Brat TV is a digital media network, which was launched in 2017 and is available on YouTube. The network features original shows and is intended for teenagers of Generation Z. The original script features popular teenage social media celebrities in videos ranging from six to twenty-five minutes long. Brat's flagship web series, Chicken Girls, featured many social media influencers. A subsequent movie, based on Chicken Girls, was released later titled as Chicken Girls: The Movie. Brat has also produced shows starring numerous teenage TV and movie stars from Disney Channel and Nickelodeon, such as Jules LeBlanc, Anna Cathcart, Francesca Capaldi, and Emily Skinner. A linear version of the channel is also available through advertising-supported over-the-top media services.

History
Brat was launched in 2017 by television writer Rob Fishman and Darren Lachtman as an online network featuring scripted content, streaming for free on YouTube. The company originally received $2.5 million in seed funding from a range of investors. Fishman saw a gap in the online market for high-quality teenage shows available for free on digital platforms. The content produced by Brat is structured as several short web series starring popular teenage internet celebrities. Fishman noted how the selected social media celebrities all brought their own established audiences to Brat's shows, describing them as "under-leveraged media property". The name of the network was inspired by the "Brat Pack" movies of the 1980s.

On September 5, 2017, Brat premiered Chicken Girls, which is to date Brat's longest running series.

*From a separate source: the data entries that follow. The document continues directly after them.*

-- ==== Sys2Proof/Laws/Command.lean ====
section
/-! SUPPORT. What any instruction and any command can do, said once (60_exceptions R212 to R214). -/

namespace Sys2Proof.Machine

/-- All an instruction can do: its first failing check ends it, or it has its effect and answers OK (60_exceptions R212 to
R214). -/
theorem exec_cases {i : Instr} {s t : State} (h : exec i s = .next t) :
    (∃ st, st ≠ .ok ∧ check Config.cipher i s = st ∧ t = s.fail st) ∨
    (check Config.cipher i s = .ok ∧ i = .rdstat ∧ t = s.respond .ok (s.stat.setWidth 128)) ∨
    (check Config.cipher i s = .ok ∧ i ≠ .rdstat ∧
      t = (perform Config.cipher i s).1.succeed (perform Config.cipher i s).2) := by
  cases i with
  | nop => cases h; exact .inr (.inr ⟨rfl, by simp, rfl⟩)
  | load rd => cases h; exact .inr (.inr ⟨rfl, by simp, rfl⟩)
  | rdstat => cases h; exact .inr (.inl ⟨rfl, rfl, rfl⟩)
  | read a =>
    rcases execRead_next h with ⟨h1, rfl⟩ | ⟨h1, rfl⟩
    · exact .inl ⟨.uninit, by simp, by simp [check, sourcesOf, h1], rfl⟩
    · exact .inr (.inr ⟨by simp [check, sourcesOf, h1, usesConst, isSetc, isCtrx, isGetctr], by simp, rfl⟩)
  | xor rd a b =>
    rcases execXor_next h with ⟨h1, rfl⟩ | ⟨h1, h2, rfl⟩ | ⟨h1, h2, rfl⟩
    · exact .inl ⟨.uninit, by simp, by simp [check, sourcesOf, h1], rfl⟩
    · exact .inl ⟨.uninit, by simp, by simp [check, sourcesOf, h1, h2], rfl⟩
    · exact .inr (.inr ⟨by simp [check, sourcesOf, h1, h2, usesConst, isSetc, isCtrx, isGetctr], by simp, rfl⟩)
  | add rd a b =>
    rcases execAdd_next h with ⟨h1, rfl⟩ | ⟨h1, h2, rfl⟩ | ⟨h1, h2, rfl⟩
    · exact .inl ⟨.uninit, by simp, by simp [check, sourcesOf, h1], rfl⟩
    · exact .inl ⟨.uninit, by simp, by simp [check, sourcesOf, h1, h2], rfl⟩
    · exact .inr (.inr ⟨by simp [check, sourcesOf, h1, h2, usesConst, isSetc, isCtrx, isGetctr], by simp, rfl⟩)
  | adds rd a b =>
    rcases execAdds_next h with ⟨h1, rfl⟩ | ⟨h1, rfl⟩
    · exact .inl ⟨.uninit, by simp, by simp [check, sourcesOf, h1], rfl⟩
    · exact .inr (.inr ⟨by simp [check, sourcesOf, h1, usesConst, isSetc, isCtrx, isGetctr], by simp, rfl⟩)
  | rotl rd a b =>
    rcases execRotl_next h with ⟨h1, rfl⟩ | ⟨h1, rfl⟩
    · exact .inl ⟨.uninit, by simp, by simp [check, sourcesOf, h1], rfl⟩
    · exact .inr (.inr ⟨by simp [check, sourcesOf, h1, usesConst, isSetc, isCtrx, isGetctr], by simp, rfl⟩)
  | setc a =>
    rcases execSetc_next h with ⟨h1, rfl⟩ | ⟨h1, h2, rfl⟩ | ⟨h1, h2, rfl⟩
    · exact .inl ⟨.uninit, by simp, by simp [check, sourcesOf, h1], rfl⟩
    · exact .inl ⟨.cLocked, by simp, by simp [check, sourcesOf, h1, h2, usesConst, isSetc], rfl⟩
    · exact .inr (.inr ⟨by simp [check, sourcesOf, h1, h2, usesConst, isSetc, isCtrx, isGetctr], by simp, rfl⟩)
  | scram rd a b =>
    rcases execScram_next h with ⟨h1, rfl⟩ | ⟨h1, h2, rfl⟩ | ⟨h1, h2, h3, rfl⟩ | ⟨h1, h2, h3, rfl⟩
    · exact .inl ⟨.uninit, by simp, by simp [check, sourcesOf, h1], rfl⟩
    · exact .inl ⟨.uninit, by simp, by simp [check, sourcesOf, h1, h2], rfl⟩
    · exact .inl ⟨.cUnset, by simp, by simp [check, sourcesOf, h1, h2, h3, usesConst], rfl⟩
    · exact .inr (.inr ⟨by simp [check, sourcesOf, h1, h2, h3, usesConst, isSetc, isCtrx, isGetctr], by simp, rfl⟩)
  | keygen a b =>
    rcases execKeygen_next h with ⟨h1, rfl⟩ | ⟨h1, h2, rfl⟩ | ⟨h1, h2, h3, rfl⟩ | ⟨h1, h2, h3, rfl⟩
    · exact .inl ⟨.uninit, by simp, by simp [check, sourcesOf, h1], rfl⟩
    · exact .inl ⟨.uninit, by simp, by simp [check, sourcesOf, h1, h2], rfl⟩
    · exact .inl ⟨.cUnset, by simp, by simp [check, sourcesOf, h1, h2, h3, usesConst], rfl⟩
    · exact .inr (.inr ⟨by simp [check, sourcesOf, h1, h2, h3, usesConst, isSetc, isCtrx, isGetctr], by simp, rfl⟩)
  | setkey a =>
    rcases execSetkey_next h with ⟨h1, rfl⟩ | ⟨h1, rfl⟩
    · exact .inl ⟨.uninit, by simp, by simp [check, sourcesOf, h1], rfl⟩
    · exact .inr (.inr ⟨by simp [check, sourcesOf, h1, usesConst, isSetc, isCtrx, isGetctr], by simp, rfl⟩)
  | setctr a =>
    rcases execSetctr_next h with ⟨h1, rfl⟩ | ⟨h1, rfl⟩
    · exact .inl ⟨.uninit, by simp, by simp [check, sourcesOf, h1], rfl⟩
    · exact .inr (.inr ⟨by simp [check, sourcesOf, h1, usesConst, isSetc, isCtrx, isGetctr], by simp, rfl⟩)
  | getctr rd =>
    rcases execGetctr_next h with ⟨h1, rfl⟩ | ⟨h1, rfl⟩
    · exact .inl ⟨.ctrUnset, by simp, by simp [check, sourcesOf, h1, usesConst, isSetc, isCtrx, isGetctr], rfl⟩
    · exact .inr (.inr ⟨by simp [check, sourcesOf, h1, usesConst, isSetc, isCtrx, isGetctr], by simp, rfl⟩)
  | ctrx rd a =>
    rcases ctrxWith_next h with ⟨h1, rfl⟩ | ⟨h1, h2, rfl⟩ | ⟨h1, h2, h3, rfl⟩ | ⟨h1, h2, h3, h4, rfl⟩ | ⟨h1, h2, h3, ks, h4, rfl⟩
    · exact .inl ⟨.uninit, by simp, by simp [check, sourcesOf, h1], rfl⟩
    · exact .inl ⟨.keyUnset, by simp, by simp [check, sourcesOf, h1, h2, usesConst, isSetc, isCtrx], rfl⟩
    · exact .inl ⟨.ctrUnset, by simp, by simp [check, sourcesOf, h1, h2, h3, usesConst, isSetc, isCtrx], rfl⟩
    · exact .inl ⟨.primFail, by simp, by simp [check, sourcesOf, h1, h2, h3, h4, usesConst, isSetc, isCtrx], rfl⟩
    · refine .inr (.inr ⟨by simp [check, sourcesOf, h1, h2, h3, h4, usesConst, isSetc, isCtrx, isGetctr], by simp, ?_⟩)
      simp only [perform, h4]; rfl

/-- No instruction looks at the phase of the command. -/
theorem exec_setPhase (i : Instr) (s : State) (p : Phase) :
    exec i (s.setPhase p) = mapNext (fun t => t.setPhase p) (exec i s) := by
  cases i <;> simp only [exec, execNop, execLoad, execRead, execRdstat, execXor, execAdd, execAdds, execRotl, execSetc,
    execScram, execSetkey, execKeygen, execSetctr, execGetctr, execCtrx, ctrxWith, State.source, State.constant,
    State.unlocked, State.cipherKey, State.counter, State.require, State.applyKeystream, mapNext_ite, mapNext_next] <;>
    try rfl
  cases e : Config.cipher s.key s.ctr <;>
    (have e' : Config.cipher (s.setPhase p).key (s.setPhase p).ctr = _ := e; simp only [e']; rfl)

theorem runCommand_setPhase (s : State) (p : Phase) :
    runCommand (s.setPhase p) = mapNext (fun t => t.setPhase p) (runCommand s) := by
  unfold runCommand
  simp only [State.setPhase_cmd]
  split
  · exact exec_setPhase _ _ _
  · rfl

end Sys2Proof.Machine
end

The most viewed episode (not including movies, music videos, trailers, sneak peeks, behind the scenes content, or bonus content) on Brat of all time is the ninth episode of season one of Mani, which is called "I'm the Captain Now". It stands at over 20 million views as of February 1, 2021. The episode originally premiered on December 6, 2017.

In addition to teenage internet celebrities, Brat’s content would also star people who have worked with Disney Channel and Nickelodeon.

In 2018, Brat premiered 3 shows that were different than its usual single-camera shows: Brat Chat which was a talk show hosted by Indiana Massara and Darius Marcell that premiered in June, The Talent Show which was a competition series to find Brat’s next star (it was hosted by Casey Simpson. The usual set of judges consisted of Sofie Dossi, Bryce Xavier, and Jordyn Jones) that was released in August, and Hotel Du Loone which was a multi-cam sitcom that (like Brat Chat) was released in June. A film based on Chicken Girls was released in 2018 as part of a deal with Studio L, a digital content division of Lionsgate Before the film's release, Brat and Lionsgate amicably canceled their partnership. The film was designed to provide an alternative to what had been covered in the series and premiered in June.

Chicken Girls: The Movie was released in June 2018, and ended up becoming Brat’s most popular project of all time, as it has more than 37 million views as of January 15, 2022.

In December 2018, Brat premiered the Brat Holiday Spectacular starring Mackenzie Ziegler, Jules LeBlanc, Indiana Massara, Sofie Dossi, Aliyah Moulden, Kelsey Cook, Jay Ulloa, Bryce Xavier, Emily Skinner, Darius Marcell, Billy LeBlanc, Paul Thomas Arnold, Tristan Tales, and Tiffany Jeneen.

In March 2019, Brat premiered Spring Breakaway starring Jules LeBlanc, Lilia Buckingham, Anna Cathcart, Kianna Naomi, William Franklyn-Miller, Jay Ulloa, Chase Keith, Paul Toweh, and Alex Guzman.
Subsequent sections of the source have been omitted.